[Dataset items]
--------------------------------------------------

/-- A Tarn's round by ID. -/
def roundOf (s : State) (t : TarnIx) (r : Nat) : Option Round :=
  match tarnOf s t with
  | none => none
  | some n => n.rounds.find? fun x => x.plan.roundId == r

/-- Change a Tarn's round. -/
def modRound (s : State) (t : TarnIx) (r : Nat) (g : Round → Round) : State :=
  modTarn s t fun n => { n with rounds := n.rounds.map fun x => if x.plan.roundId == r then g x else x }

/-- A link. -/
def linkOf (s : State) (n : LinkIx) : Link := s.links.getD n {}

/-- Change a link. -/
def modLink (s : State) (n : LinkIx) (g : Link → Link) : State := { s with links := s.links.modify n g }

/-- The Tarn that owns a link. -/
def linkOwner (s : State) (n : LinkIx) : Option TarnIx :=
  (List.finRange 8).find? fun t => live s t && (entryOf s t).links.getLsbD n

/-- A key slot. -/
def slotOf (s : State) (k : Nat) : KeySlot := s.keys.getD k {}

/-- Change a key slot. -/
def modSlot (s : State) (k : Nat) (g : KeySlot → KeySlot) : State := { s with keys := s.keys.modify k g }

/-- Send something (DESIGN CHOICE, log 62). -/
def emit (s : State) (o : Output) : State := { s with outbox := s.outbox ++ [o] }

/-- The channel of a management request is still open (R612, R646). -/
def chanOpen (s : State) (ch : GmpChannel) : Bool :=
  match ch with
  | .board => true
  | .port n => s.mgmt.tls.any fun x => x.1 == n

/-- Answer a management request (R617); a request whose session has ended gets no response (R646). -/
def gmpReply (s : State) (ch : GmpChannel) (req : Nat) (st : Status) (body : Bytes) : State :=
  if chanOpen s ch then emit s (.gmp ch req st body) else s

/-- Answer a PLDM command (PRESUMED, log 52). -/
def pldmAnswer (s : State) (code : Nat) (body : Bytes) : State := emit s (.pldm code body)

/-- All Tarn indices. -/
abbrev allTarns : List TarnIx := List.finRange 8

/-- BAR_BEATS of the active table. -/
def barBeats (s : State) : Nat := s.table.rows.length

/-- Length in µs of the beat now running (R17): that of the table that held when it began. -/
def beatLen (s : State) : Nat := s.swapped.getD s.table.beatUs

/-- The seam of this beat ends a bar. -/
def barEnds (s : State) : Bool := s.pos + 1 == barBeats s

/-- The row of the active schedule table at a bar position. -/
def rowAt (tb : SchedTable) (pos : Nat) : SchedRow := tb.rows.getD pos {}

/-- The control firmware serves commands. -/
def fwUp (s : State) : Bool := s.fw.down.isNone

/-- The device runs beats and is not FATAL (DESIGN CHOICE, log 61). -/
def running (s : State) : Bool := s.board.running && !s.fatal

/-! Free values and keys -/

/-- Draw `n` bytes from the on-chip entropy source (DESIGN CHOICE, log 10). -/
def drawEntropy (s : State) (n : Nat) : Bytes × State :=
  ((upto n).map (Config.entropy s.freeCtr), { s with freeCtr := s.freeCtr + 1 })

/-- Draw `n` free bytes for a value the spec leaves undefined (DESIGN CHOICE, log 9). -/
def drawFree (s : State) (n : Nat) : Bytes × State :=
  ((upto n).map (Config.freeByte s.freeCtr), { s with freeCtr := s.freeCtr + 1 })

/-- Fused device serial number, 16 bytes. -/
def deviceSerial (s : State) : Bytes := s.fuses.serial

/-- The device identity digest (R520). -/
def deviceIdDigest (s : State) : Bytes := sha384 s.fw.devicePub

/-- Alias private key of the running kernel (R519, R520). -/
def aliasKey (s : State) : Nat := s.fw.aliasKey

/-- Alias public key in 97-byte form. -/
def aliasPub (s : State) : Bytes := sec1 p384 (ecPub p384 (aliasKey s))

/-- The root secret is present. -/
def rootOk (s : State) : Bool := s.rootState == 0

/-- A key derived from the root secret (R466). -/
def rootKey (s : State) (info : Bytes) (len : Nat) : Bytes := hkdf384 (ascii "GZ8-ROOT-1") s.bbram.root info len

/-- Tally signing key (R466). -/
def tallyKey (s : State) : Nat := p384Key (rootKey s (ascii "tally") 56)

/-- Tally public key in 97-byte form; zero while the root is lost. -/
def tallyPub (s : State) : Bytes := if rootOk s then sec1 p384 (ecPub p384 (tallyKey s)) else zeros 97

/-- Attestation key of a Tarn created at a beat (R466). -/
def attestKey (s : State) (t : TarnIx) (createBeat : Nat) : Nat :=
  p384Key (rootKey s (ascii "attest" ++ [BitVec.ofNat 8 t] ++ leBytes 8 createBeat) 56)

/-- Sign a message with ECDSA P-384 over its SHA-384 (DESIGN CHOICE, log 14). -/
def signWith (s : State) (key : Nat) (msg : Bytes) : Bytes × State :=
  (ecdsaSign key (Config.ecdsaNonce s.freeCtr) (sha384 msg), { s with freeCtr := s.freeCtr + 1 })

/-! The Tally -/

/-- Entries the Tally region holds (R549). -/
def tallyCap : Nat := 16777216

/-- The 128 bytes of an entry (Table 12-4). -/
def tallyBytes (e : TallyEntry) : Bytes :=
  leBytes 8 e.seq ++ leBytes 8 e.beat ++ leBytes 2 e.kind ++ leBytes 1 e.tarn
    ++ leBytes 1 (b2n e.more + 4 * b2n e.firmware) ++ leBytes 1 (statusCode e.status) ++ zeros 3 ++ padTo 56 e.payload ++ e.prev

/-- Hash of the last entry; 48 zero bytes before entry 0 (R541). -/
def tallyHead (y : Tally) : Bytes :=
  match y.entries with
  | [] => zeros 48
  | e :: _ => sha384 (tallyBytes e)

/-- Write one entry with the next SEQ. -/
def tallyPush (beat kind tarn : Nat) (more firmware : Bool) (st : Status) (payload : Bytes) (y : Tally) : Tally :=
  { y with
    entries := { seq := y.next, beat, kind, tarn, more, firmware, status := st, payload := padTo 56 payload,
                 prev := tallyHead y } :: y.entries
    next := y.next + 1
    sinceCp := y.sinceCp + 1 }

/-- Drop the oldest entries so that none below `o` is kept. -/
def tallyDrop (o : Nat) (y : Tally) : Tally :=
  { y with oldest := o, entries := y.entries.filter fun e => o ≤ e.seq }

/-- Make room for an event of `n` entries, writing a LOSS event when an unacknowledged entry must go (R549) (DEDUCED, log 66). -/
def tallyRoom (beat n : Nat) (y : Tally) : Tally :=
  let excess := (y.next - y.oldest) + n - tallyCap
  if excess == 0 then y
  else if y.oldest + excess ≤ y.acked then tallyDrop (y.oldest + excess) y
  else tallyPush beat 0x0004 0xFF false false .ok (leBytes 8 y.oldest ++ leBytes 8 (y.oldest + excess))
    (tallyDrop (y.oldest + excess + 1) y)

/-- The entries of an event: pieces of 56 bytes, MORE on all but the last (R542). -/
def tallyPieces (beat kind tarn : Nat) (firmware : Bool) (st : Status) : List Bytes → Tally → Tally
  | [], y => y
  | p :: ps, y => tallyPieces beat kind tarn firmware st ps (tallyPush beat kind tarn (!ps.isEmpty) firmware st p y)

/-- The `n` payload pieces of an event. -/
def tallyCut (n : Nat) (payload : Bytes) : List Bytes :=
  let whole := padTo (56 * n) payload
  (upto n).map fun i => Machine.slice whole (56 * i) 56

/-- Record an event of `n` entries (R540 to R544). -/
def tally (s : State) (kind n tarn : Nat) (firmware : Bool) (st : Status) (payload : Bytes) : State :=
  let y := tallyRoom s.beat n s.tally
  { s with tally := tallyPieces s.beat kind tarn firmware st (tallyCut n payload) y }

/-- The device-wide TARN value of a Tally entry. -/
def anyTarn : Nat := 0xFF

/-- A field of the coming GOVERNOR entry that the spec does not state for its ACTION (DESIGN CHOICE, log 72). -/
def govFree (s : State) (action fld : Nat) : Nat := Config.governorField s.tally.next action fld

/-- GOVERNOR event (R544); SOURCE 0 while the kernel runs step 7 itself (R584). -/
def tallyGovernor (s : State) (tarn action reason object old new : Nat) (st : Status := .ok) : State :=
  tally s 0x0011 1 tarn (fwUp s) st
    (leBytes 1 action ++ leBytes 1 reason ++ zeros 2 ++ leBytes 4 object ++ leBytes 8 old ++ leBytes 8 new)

--------------------------------------------------

Where a line of the entries above holds the word "roundId", return that line.

#### Task solution
  | some n => n.rounds.find? fun x => x.plan.roundId == r
  modTarn s t fun n => { n with rounds := n.rounds.map fun x => if x.plan.roundId == r then g x else x }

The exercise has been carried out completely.